-- ==== Sys2Proof/Laws/Sponge.lean ====
section
/-! SUPPORT. The laws of the sponge: squeezing in parts, absorbing in parts, and the prefix property of SHAKE256
(00_scope.md R14; 40_xof.md R140, R147). -/

namespace Sys2Proof.Machine

@[simp] theorem squeeze_zero (p : Sponge) : Sponge.squeeze 0 p = ([], p) := rfl

theorem squeeze_succ (n : Nat) (p : Sponge) :
    Sponge.squeeze (n + 1) p =
      (p.squeezeByte.1 :: (Sponge.squeeze n p.squeezeByte.2).1, (Sponge.squeeze n p.squeezeByte.2).2) := rfl

@[simp] theorem squeeze_length (n : Nat) (p : Sponge) : (Sponge.squeeze n p).1.length = n := by
  induction n generalizing p with
  | zero => rfl
  | succ n ih => rw [squeeze_succ, List.length_cons, ih]

/-- Squeezing m + n bytes is squeezing m and then n (R147). -/
theorem squeeze_add (m n : Nat) (p : Sponge) :
    Sponge.squeeze (m + n) p =
      ((Sponge.squeeze m p).1 ++ (Sponge.squeeze n (Sponge.squeeze m p).2).1,
        (Sponge.squeeze n (Sponge.squeeze m p).2).2) := by
  induction m generalizing p with
  | zero => simp
  | succ m ih => rw [show m + 1 + n = (m + n) + 1 by omega, squeeze_succ, ih, squeeze_succ, List.cons_append]

/-- Absorbing x ‖ y is absorbing x and then y (R147). -/
theorem absorb_append (p : Sponge) (x y : List Byte) : p.absorb (x ++ y) = (p.absorb x).absorb y :=
  List.foldl_append

@[simp] theorem shake256_length (M : List Byte) (L : Nat) : (shake256 M L).length = L := squeeze_length _ _

/-- `SHAKE256(M, L)` is a prefix of `SHAKE256(M, L')` for L ≤ L' (R14). -/
theorem shake256_add (M : List Byte) (k l : Nat) : ∃ bs, shake256 M (k + l) = shake256 M k ++ bs :=
  ⟨_, congrArg Prod.fst (squeeze_add k l _)⟩

theorem shake256_take (M : List Byte) (k l : Nat) : (shake256 M (k + l)).take k = shake256 M k := by
  obtain ⟨bs, h⟩ := shake256_add M k l
  rw [h, List.take_left' (shake256_length M k)]

/-- A context's next bytes are what the sponge behind it squeezes (R140, R154). -/
theorem nextBytes_eq_squeeze (x : XofCtx) (h : x.mode = .squeeze) (l : Nat) :
    x.nextBytes l = (Sponge.squeeze l x.sponge).1 := by
  unfold XofCtx.nextBytes shake256 XofCtx.sponge
  rw [h, squeeze_add, List.drop_left' (squeeze_length _ _)]

/-- The sponge behind a context after it has put out `l` bytes (R154). -/
theorem advance_sponge (x : XofCtx) (h : x.mode = .squeeze) (l : Nat) :
    (x.advance l).sponge = (Sponge.squeeze l x.sponge).2 := by
  unfold XofCtx.advance XofCtx.sponge
  simp only [h]
  rw [squeeze_add]

@[simp] theorem nextBytes_length (x : XofCtx) (l : Nat) : (x.nextBytes l).length = l := by
  simp [XofCtx.nextBytes]

/-- The next l1 + l2 bytes are the next l1 and then the next l2 (R147). -/
theorem nextBytes_add (x : XofCtx) (h : x.mode = .squeeze) (l1 l2 : Nat) :
    x.nextBytes (l1 + l2) = x.nextBytes l1 ++ (x.advance l1).nextBytes l2 := by
  rw [nextBytes_eq_squeeze x h, nextBytes_eq_squeeze x h, nextBytes_eq_squeeze _ (show (x.advance l1).mode = .squeeze from h),
    advance_sponge x h, squeeze_add]

/-- What a context has put out since it entered SQUEEZE, and what it puts out next, is one stream (R140). -/
theorem shake256_append_nextBytes (x : XofCtx) (l : Nat) :
    shake256 x.msg x.out ++ x.nextBytes l = shake256 x.msg (x.out + l) := by
  rw [XofCtx.nextBytes, ← shake256_take x.msg x.out l, List.take_append_drop]

end Sys2Proof.Machine
end

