-- ==== Sys2Proof/Tests/Slice0.lean ====
section
/-! SUPPORT. Tests with expected values from 95_test_vectors.md and the examples of the rules (V and P numbers name the
vector), and, for every statement with hypotheses, a witness that meets them. -/

namespace Sys2Proof.Tests

open Sys2Proof Sys2Proof.Machine

/-! ### Helpers -/

/-- The outcome is a next state that passes the check. -/
def nextIs (r : Result) (p : State → Bool) : Bool :=
  match r with
  | .next t => p t
  | .fault _ => false
  | .refused _ => false

/-- The reset state with these bytes in BUF from `a` on. -/
def onBuf (a : Nat) (bs : List Byte) : State := { State.reset with buf := Memory.writeBytes [] a bs }

/-- The reset state with these first coefficients in COEF and zeros after them. -/
def onCoef (v : List Coef) : State :=
  { State.reset with coef := Memory.writeCoefs [] (v ++ List.replicate (1024 - v.length) 0) }

/-- The state with context `c` replaced. -/
def withCtx (c : CtxId) (m : Mode) (msg : List Byte) (out : Nat) (s : State) : State :=
  s.setCtx c { mode := m, msg := msg, out := out }

/-- The state after the script of these turns, each taken. -/
def afterTurns (ts : List Turn) (s : State) : Result := Host.Core.run core ts.length { s with script := ts }

/-- "abc". -/
def abc : List Byte := [0x61, 0x62, 0x63]

/-- The bytes 00 01 … 2F of V6. -/
def seed48 : List Byte := (List.range 48).map (BitVec.ofNat 8)

/-- The stream of the zero vector (95_test_vectors.md 2.2, Z1152). -/
def z1152 : List Byte := (List.replicate 128 [0x00, 0x80, 0x40, 0x20, 0x10, 0x08, 0x04, 0x02, 0x01]).flatten

/-- COEF = K3 of 95_test_vectors.md, its first entries. -/
def k3 : List Coef := [1, 0xFFFF, 127, 128, 0xF801, 2047]

/-! ### Encoding -/

/-- Words with an operand that does not fit its field are refused. -/
theorem test_wellFormed_addr : (Instr.xofAbsorb 0 4096 1).wellFormed = false := by decide
theorem test_wellFormed_len : (Instr.xofSqueeze 3 0 4096).wellFormed = false := by decide
theorem test_wellFormed_seed : (Instr.xofSeed 0 0 4096).wellFormed = false := by decide
theorem test_wellFormed_codec :
    ([Instr.compDec 4096 0, .ctEnc 0 4096, .compEnc 4096 0, .ctDec 0 4096, .bufZero 4096 1].any
      Instr.wellFormed) = false := by decide
theorem test_wellFormed_ok : (Instr.bufZero 4095 4095).wellFormed = true := by decide

/-- One word of every command, from the vectors of 95_test_vectors.md part 2. -/
theorem test_decode_xof :
    decode 0x06000000 = .ok (.xofInit 2) ∧ decode 0x08FFF002 = .ok (.xofAbsorb 0 0xFFF 2) ∧
      decode 0x0E000000 = .ok (.xofFinal 2) ∧ decode 0x12210008 = .ok (.xofSqueeze 2 0x210 8) ∧
      decode 0x14FD1030 = .ok (.xofSeed 0 0xFD1 48) ∧ decode 0x19000000 = .ok (.xofClear 1) := by decide
theorem test_decode_codec :
    decode 0x40C00401 = .ok (.compDec 0xC00 0x401) ∧ decode 0x441005FF = .ok (.ctEnc 0x100 1535) ∧
      decode 0x48401C00 = .ok (.compEnc 0x401 3072) ∧ decode 0x4CA015FF = .ok (.ctDec 0xA01 1535) := by decide
theorem test_decode_buffer : decode 0x80FFF001 = .ok (.bufZero 0xFFF 1) ∧ decode 0x84000000 = .ok .coefZero := by decide

/-- V18, V40, V44, V45: the illegal words. -/
theorem test_decode_illegal :
    [0x04001000, 0x04000001, 0x0C000001, 0x18001000, 0x41000480, 0x45000600, 0x49000600, 0x4D000600, 0x50000000,
      0x7C000000, 0x84000001, 0x85000000, 0x84001000, 0x81000000, 0x00000000, 0x1C000000,
      0xFC000000].all (fun w => !(decode w).toBool) = true := by decide

/-- No word selects two rows of R109. -/
theorem test_rows_disjoint :
    opcodeRows.Pairwise fun r q => r.pattern &&& (r.mask &&& q.mask) ≠ q.pattern &&& (r.mask &&& q.mask) := by decide

theorem test_decodeTableWord : decodeTableWord 32 0x08000003 = some (.xofAbsorb 0 0 3) ∧ decodeTableWord 32 0 = none := by
  decide

/-- The word after reset runs as the first instruction: R141's example, INIT of c2. -/
theorem test_first_step_init :
    nextIs (step (State.reset.withFetchWord 32 0x06000000)) (fun t =>
      decide (t.ctx[2] = { mode := .absorb, msg := [], out := 0 }) && xstat t == 0x00000010 && t.status == 0 &&
        t.pc == 1 && t.program == [0x06000000]) = true := by decide

/-- V45: the all-zero word leaves status 0x110. -/
theorem test_first_step_illegal :
    nextIs (step (State.reset.withFetchWord 32 0)) (fun t =>
      t.status == 0x00000110 && t.result == 0 && xstat t == 0 && t.pc == 1) = true := by decide

/-! ### XOF commands -/

/-- V19: INIT of a context in SQUEEZE discards its seed and output position. -/
theorem test_xofInit :
    nextIs (exec (.xofInit 2) (withCtx 2 .squeeze seed48 5 State.reset)) (fun t =>
      decide (t.ctx[2] = { mode := .absorb, msg := [], out := 0 }) && xstat t == 0x00000010) = true := by decide

/-- R142's example. -/
theorem test_xofAbsorb :
    nextIs (exec (.xofAbsorb 0 0 3) (withCtx 0 .absorb [] 0 (onBuf 0 abc))) (fun t =>
      t.ctx[0].msg == abc && t.result == 3 && t.status == 0) = true := by decide
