-- ==== Sys2Proof/WellFormed.lean ====
section
/-! DEFINITION. Well-formed commands: those that pass the checks of spec/60_exceptions.md R401 which depend on the
command alone, UNIT_RANGE, REG_ADDR, REG_RO and BAD_VALUE. (ILLEGAL_OPCODE and RESERVED_FIELD are the decoder's, and
CONTEXT depends on the state.) Every term of Instr has an encoding, well-formed or not. -/

namespace Sys2Proof

open Sys2Proof.Machine

/-- The bound of the unit field of a command, or of PLOAD's address; none where the command has neither
(spec/30_encoding.md R143, spec/60_exceptions.md R402). -/
def Opcode.unitCount : Opcode → Option Nat
  | .dlRd | .dlRdo | .dlWr | .dlProc => some 44
  | .fltProc => some 32
  | .combProc => some 16
  | .cbProc => some 2
  | .apProc => some 16
  | .apcProc => some 4
  | .pload => some 256
  | _ => none

/-- The unit field of a command, or PLOAD's address (spec/30_encoding.md R143, R144). -/
def Instr.unitIndex : Instr → Option Nat
  | .dlRd _ u | .dlRdo _ _ u | .dlWr _ u | .dlProc _ _ u | .fltProc _ _ u => some u.toNat
  | .combProc _ _ u | .cbProc _ _ u | .apProc _ _ u | .apcProc _ _ u => some u.toNat
  | .pload a _ => some a.toNat
  | _ => none

/-- Check 4 of R401: the unit index is below its count. -/
def Instr.unitOk (i : Instr) : Bool :=
  match i.unitIndex, i.opcode.unitCount with
  | some u, some n => decide (u < n)
  | _, _ => true

/-- Checks 5, 6 and 7 of R401 for a WREG: mapped, not read-only, a legal value. -/
def wregError (a : BitVec 16) (v : Word) : Option Cause :=
  match regOf a with
  | none => some .regAddr
  | some r => if regAccess r = .ro then some .regRo else if regLegal r v then none else some .badValue

/-- Check 5 of R401 for an RREG: mapped. -/
def rregError (a : BitVec 16) : Option Cause :=
  match regOf a with
  | none => some .regAddr
  | some _ => none

/-- The first of the checks 4 to 7 of R401 that the command fails (spec/60_exceptions.md R401, R402). -/
def Instr.staticError (i : Instr) : Option Cause :=
  if i.unitOk then
    match i with
    | .wreg a v => wregError a v
    | .rreg a => rregError a
    | _ => none
  else some .unitRange

/-- A command that fails none of the checks that depend on it alone. -/
abbrev Instr.WellFormed (i : Instr) : Prop := i.staticError = none

end Sys2Proof
end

Problem details: Write down, word for word, the lines above from the one containing "t.pc == 1 && t.program" through the one containing "nextIs (step (State.reset.withFetchWord 32 0))", both ends included.

Solved problem:
        t.pc == 1 && t.program == [0x06000000]) = true := by decide

/-- V45: the all-zero word leaves status 0x110. -/
theorem test_first_step_illegal :
    nextIs (step (State.reset.withFetchWord 32 0)) (fun t =>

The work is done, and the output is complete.